We use standard ImageNet dataset, you can download it from http://image-net.org/. We provide the following two ways to
load data:

- For standard folder dataset, move validation images to labeled sub-folders. The file structure should look like:
  ```bash
  $ tree data
  imagenet
  ├── train
  │   ├── class1
  │   │   ├── img1.jpeg
  │   │   ├── img2.jpeg
  │   │   └── ...
  │   ├── class2
  │   │   ├── img3.jpeg
  │   │   └── ...
  │   └── ...
  └── val
      ├── class1
      │   ├── img4.jpeg
      │   ├── img5.jpeg
      │   └── ...
      ├── class2
      │   ├── img6.jpeg
      │   └── ...
      └── ...
 
  ```
- To boost the slow speed when reading images from massive small files, we also support zipped ImageNet, which includes
  four files:
    - `train.zip`, `val.zip`: which store the zipped folder for train and validate splits.
    - `train.txt`, `val.txt`: which store the relative path in the corresponding zip file and ground truth
      label. Make sure the data folder looks like this:

  ```bash
  $ tree data
  data
  └── ImageNet-Zip
      ├── train_map.txt
      ├── train.zip
      ├── val_map.txt
      └── val.zip
  
  $ head -n 5 meta_data/val.txt
  ILSVRC2012_val_00000001.JPEG	65
  ILSVRC2012_val_00000002.JPEG	970
  ILSVRC2012_val_00000003.JPEG	230
  ILSVRC2012_val_00000004.JPEG	809
  ILSVRC2012_val_00000005.JPEG	516
  
  $ head -n 5 meta_data/train.txt
  n01440764/n01440764_10026.JPEG	0
  n01440764/n01440764_10027.JPEG	0
  n01440764/n01440764_10029.JPEG	0
  n01440764/n01440764_10040.JPEG	0
  n01440764/n01440764_10042.JPEG	0
  ```
- For ImageNet-22K dataset, make a folder named `fall11_whole` and move all images to labeled sub-folders in this
  folder.

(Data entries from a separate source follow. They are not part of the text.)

-- ==== Sys2Proof/Machine/Supv.lean ====
section
/-! DEFINITION. Loop supervisors (R202–R205) and the feedback monitors (R206–R210). -/

namespace Sys2Proof.Machine

/-! ## Supervisors -/

/-- One level of a supervisor (R203, R204): its counter after an evaluation with error `e`. -/
def supvCount (lim cnt e : Nat) (leak : Bool) : Nat :=
  if lim = 0 then cnt else if lim < e then min (cnt + 1) 0xFFFF else if leak then cnt - 1 else 0

/-- Supervisor `n` evaluates the entry that its task released: (reference, measurement, gate), or none where the run did not write
all of it, which counts as gate 0 (R203, R204). In SHADOW the counters are held at 0 (R324). -/
def State.supvEval (s : State) (n : Nat) (entry : Option (Int × Int × Bool)) : State :=
  if ¬ s.flag (SUPV_CFG_EN n) then s
  else match entry with
  | some (r, m, true) =>
    let e := min (r - m).natAbs 0x7FFF
    let yl := s.fld (SUPV_LIM_YLIM n)
    let rl := s.fld (SUPV_LIM_RLIM n)
    let shadow := s.paired && s.role == roleShadow
    let cy := if shadow then 0 else supvCount yl (s.fld (SUPV_CNT_CNT_Y n)) e (s.flag (SUPV_CFG_LEAK n))
    let cr := if shadow then 0 else supvCount rl (s.fld (SUPV_CNT_CNT_R n)) e (s.flag (SUPV_CFG_LEAK n))
    let yel := decide (yl ≠ 0) && decide (s.fld (SUPV_TIM_YTIM n) ≤ cy) && !bitAt s.supv.yelUp n && !shadow
    let red := decide (rl ≠ 0) && decide (s.fld (SUPV_TIM_RTIM n) ≤ cr) && !bitAt s.supv.redUp n && !shadow
    let s1 : State := { s with supv := { s.supv with
      yelUp := setMask s.supv.yelUp n (cy != 0 && (yel || bitAt s.supv.yelUp n))
      redUp := setMask s.supv.redUp n (cr != 0 && (red || bitAt s.supv.redUp n)) } }
    let s2 := (((s1.setFld (SUPV_CNT_CNT_Y n) cy).setFld (SUPV_CNT_CNT_R n) cr).setFlag (SUPV_FLAGS_GATED n) false).setFlag
      (SUPV_FLAGS_EXCEED n) (decide (yl ≠ 0) && decide (yl < e))
    let s3 := (s2.setFld (SUPV_PEAK_LAST n) e).setFld (SUPV_PEAK_PEAK n) (max e (s2.fld (SUPV_PEAK_PEAK n)))
    let s4 := if yel then (s3.setFlag (SUPV_FLAGS_YEL n) true).yellow cSUPV_YELLOW else s3
    if red then (s4.setFlag (SUPV_FLAGS_RED n) true).red cSUPV_RED else s4
  | _ => ((s.supvZero n).setFlag (SUPV_FLAGS_GATED n) true).setFlag (SUPV_FLAGS_EXCEED n) false

/-- SUPV_PEAK.PEAK and YEL of a supervisor clear. -/
def State.supvClear (s : State) (n : Nat) : State := (s.setFld (SUPV_PEAK_PEAK n) 0).setFlag (SUPV_FLAGS_YEL n) false

/-- SUPV_CLR (R203): SUPV_PEAK and YEL of SUP clear. -/
def execSupvClr (_who : Init) (n : Fin 64) (s : State) : Out := .next (s.supvClear n)

/-- SUPV_CLR_ALL (R203). -/
def execSupvClrAll (_who : Init) (s : State) : Out := .next (s.each (List.range 64) State.supvClear)

/-! ## Feedback monitors -/

/-- Routed input `k` as the monitors see it. -/
def State.fbIn (s : State) (k : Nat) : FbIn := tblGet (fun _ => {}) s.supv.ins k

/-- Set routed input `k`. -/
def State.setFbIn (s : State) (k : Nat) (v : FbIn) : State :=
  { s with supv := { s.supv with ins := tblSet (fun _ => {}) s.supv.ins k v } }

/-- The routed inputs of the active formation. -/
def State.routed (s : State) : List Routed := match s.play.form with | some f => f.routed | none => []

/-- The raw value of a routed input in the snapshot, and whether its source holds it valid. -/
def State.fbRaw (s : State) : SnapIn → Int × Bool
  | .link n => (tblGet (fun _ => 0) s.snap.link n, bitAt s.snap.linkOk n)
  | .sar k => (tblGet (fun _ => 0) s.snap.sar k, bitAt s.snap.sarOk k)
  | .fa k => ((if k = 0 then (s.snap.fa0 : Int) else s.snap.fa1), s.snap.faOk)
  | .setp k => (tblGet (fun _ => 0) s.snap.setp k, true)

/-- Is the loop of the input closed: is any of its affected groups unblocked? -/
def State.fbClosed (s : State) (r : Routed) : Bool := (maskBits 16 r.affected).any fun g => !s.ugBlocked g

/-- The block holds, SUPV_STAT and the invalid and frozen masks in step with the inputs. -/
def State.fbSync (s : State) : State :=
  let ks := s.routed.map fun r => r.k.val
  let inv := maskOf (ks.filter fun k => (s.fbIn k).invalid)
  let frz := maskOf (ks.filter fun k => (s.fbIn k).frozen)
  let holds := (s.routed.filter fun r => (s.fbIn r.k).hold).foldl (fun m r => m ||| r.affected % 65536) 0
  let vh := ks.any fun k => (s.fbIn k).vhold
  let held := ks.foldl (fun t k => tblSet (fun _ => 0) t k (s.fbIn k).val) []
  let s1 : State := { s with
    supv := { s.supv with holds := holds }
    snap := { s.snap with invalid := inv, held := held } }
  ((s1.setNat64 SUPV_INV_LO SUPV_INV_HI inv).setNat64 SUPV_FRZ_LO SUPV_FRZ_HI frz).setFlag SUPV_STAT_FBL_HOLD (holds != 0) |>.setFlag
    SUPV_STAT_VHOLD vh

/-- The action of Table SPS-3 at h0, or the step-off of R209; a module in SHADOW only journals (R324). -/
def State.fbAct (s : State) (r : Routed) (smp : Nat) : State :=
  let k := r.k.val
  let shadow := s.paired && s.role == roleShadow
  match r.fbClass.val with
  | 1 =>
    if s.pairSending then s.stepOff offFB_LOSS smp
    else if s.fld SUPV_VHOLD_VH_T = 0 then s.red cFB_VLOSS
    else if shadow then s
    else s.setFbIn k { s.fbIn k with vhold := true }
  | 2 =>
    if s.pairSending then s.stepOff offFB_LOSS smp
    else if shadow then s.yellow cFB_ILOSS
    else ((s.setFbIn k { s.fbIn k with hold := true }).each (maskBits 16 r.affected) fun t g => t.blockGroup g causeFBH).yellow
      cFB_ILOSS
  | 3 => s.yellow cFB_ALOSS
  | _ => s

/-- After its validity has been judged, an invalid input whose loop is closed reaches its h0 (R207). A holdover that runs keeps its h0 while the
input stays invalid, be its loop open by then. -/
def State.fbH0 (s : State) (r : Routed) (smp : Nat) : State :=
  let x := s.fbIn r.k
  if ¬ x.invalid then s.setFbIn r.k { x with h0 := none }
  else if s.fbClosed r then
    if x.h0.isSome then s else (s.setFbIn r.k { x with h0 := some smp }).fbAct r smp
  else if x.vhold then s
  else s.setFbIn r.k { x with h0 := none }

/-- A routed input at the snapshot of sample `smp` (R206–R208): how long it has stood, its validity, the end of a freeze and of a
holdover, and the run of valid snapshots. -/
def State.fbSample (s : State) (smp : Nat) (r : Routed) : State :=
  let x := s.fbIn r.k
  let v := s.fbRaw r.src
  let eq := x.last == some v.1
  let frozen := x.frozen && eq
  let invalid := !v.2 || frozen
  let y := { x with
    last := some v.1, same := if eq then x.same + 1 else 1, frozen := frozen, invalid := invalid
    val := if invalid then x.val else v.1, good := if invalid then 0 else x.good + 1
    vhold := x.vhold && invalid }
  let s1 := s.setFbIn r.k y
  let s2 := if x.vhold && !invalid then s1.yellow cFB_VHOLD else s1
  s2.fbH0 r smp

end Sys2Proof.Machine

namespace Sys2Proof
open Machine

/-- Is the input one of the SAR slots? -/
def SnapIn.isSar : SnapIn → Bool
  | .sar _ => true
  | _ => false

/-- Is the input a sensor link? -/
def SnapIn.isLink : SnapIn → Bool
  | .link _ => true
  | _ => false

end Sys2Proof

namespace Sys2Proof.Machine

/-- Every routed input at an S0; those whose SAR slots or tp are still awaited are judged once these have come, or at F0_LATCH (R221, R246). -/
def State.fbAll (s : State) (smp : Nat) : State :=
  (s.each (s.routed.filter fun r => !(s.sar.await && r.src.isSar) && !(s.slk.await.isSome && r.src.isLink)) fun t r => t.fbSample smp r).fbSync

/-- The SAR slots awaited since the S0 have come with the captain's heartbeat, or have failed to come by F0_LATCH, which sets PEER_MISS (R246). A
module that has joined expects none from before its first sample. -/
def State.sarLate (s : State) : State :=
  if ¬ s.sar.await then s
  else
    let n := s.snap.n
    let s1 := match s.sarPeer n with
      | some l => s.putSlots l
      | none => s.when (decide (s.pass.nJ + 4 ≤ n)) fun t => t.setFlag SAR_STAT_PEER_MISS true
    let s2 : State := { s1 with sar := { s1.sar with await := false } }
    (s2.each (s2.routed.filter fun r => r.src.isSar) fun t r => t.fbSample n r).fbSync

/-- FEEDBACK_FROZEN (R206): the FRZ_Nth equal snapshot freezes the input, which becomes invalid. -/
def execFeedbackFrozen (k : Fin 64) (s : State) : Out :=
  .next (match s.routed.find? fun r => r.k == k with
    | none => s
    | some r =>
      let x := s.fbIn k
      let frz := s.fld (SUPV_FBCFG_FRZ_N k)
      if frz = 0 ∨ x.same < frz ∨ x.frozen then s
      else ((s.setFbIn k { x with frozen := true, invalid := true, good := 0 }).fbH0 r s.snap.n).fbSync)

/-- VOLT_HOLDOVER_TIMEOUT (R207): at the S0 of h0 + VH_N the input is still invalid; FB_VLOSS is raised. -/
def execVoltHoldoverTimeout (k : Fin 64) (s : State) : Out :=
  let x := s.fbIn k
  .next (match x.h0 with
    | some h => if x.vhold && decide (h + s.fld SUPV_VHOLD_VH_N ≤ s.snap.n) then
        ((s.setFbIn k { x with vhold := false }).red cFB_VLOSS).fbSync else s
    | none => s)

/-- FBL_HOLD_RELEASE (R208): 16 consecutive snapshots have carried a CURR input valid; its block hold is released. The groups stay
blocked until firmware unblocks them. -/
def execFblHoldRelease (k : Fin 64) (s : State) : Out :=
  let x := s.fbIn k
  .next (if x.hold && !x.invalid && decide (16 ≤ x.good) then (s.setFbIn k { x with hold := false }).fbSync else s)

end Sys2Proof.Machine
end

Then download the train-val split
  file ([ILSVRC2011fall_whole_map_train.txt](https://github.com/SwinTransformer/storage/releases/download/v2.0.1/ILSVRC2011fall_whole_map_train.txt)
  & [ILSVRC2011fall_whole_map_val.txt](https://github.com/SwinTransformer/storage/releases/download/v2.0.1/ILSVRC2011fall_whole_map_val.txt))
  , and put them in the parent directory of `fall11_whole`. The file structure should look like:

  ```bash
    $ tree imagenet22k/
    imagenet22k/
    └── fall11_whole
        ├── n00004475
        ├── n00005787
        ├── n00006024
        ├── n00006484
        └── ...
  ```

### Evaluation

To evaluate a pretrained `InternImage` on ImageNet val, run:

```bash
python -m torch.distributed.launch --nproc_per_node <num-of-gpus-to-use> --master_port 12345 main.py --eval \
--cfg <config-file> --resume <checkpoint> --data-path <imagenet-path> 
```

For example, to evaluate the `InternImage-B` with a single GPU:

```bash
python -m torch.distributed.launch --nproc_per_node 1 --master_port 12345 main.py --eval \
--cfg configs/internimage_b_1k_224.yaml --resume internimage_b_1k_224.pth --data-path <imagenet-path>
```

### Training from Scratch on ImageNet-1K

> The paper results were obtained from models trained with configs in `configs/without_lr_decay`.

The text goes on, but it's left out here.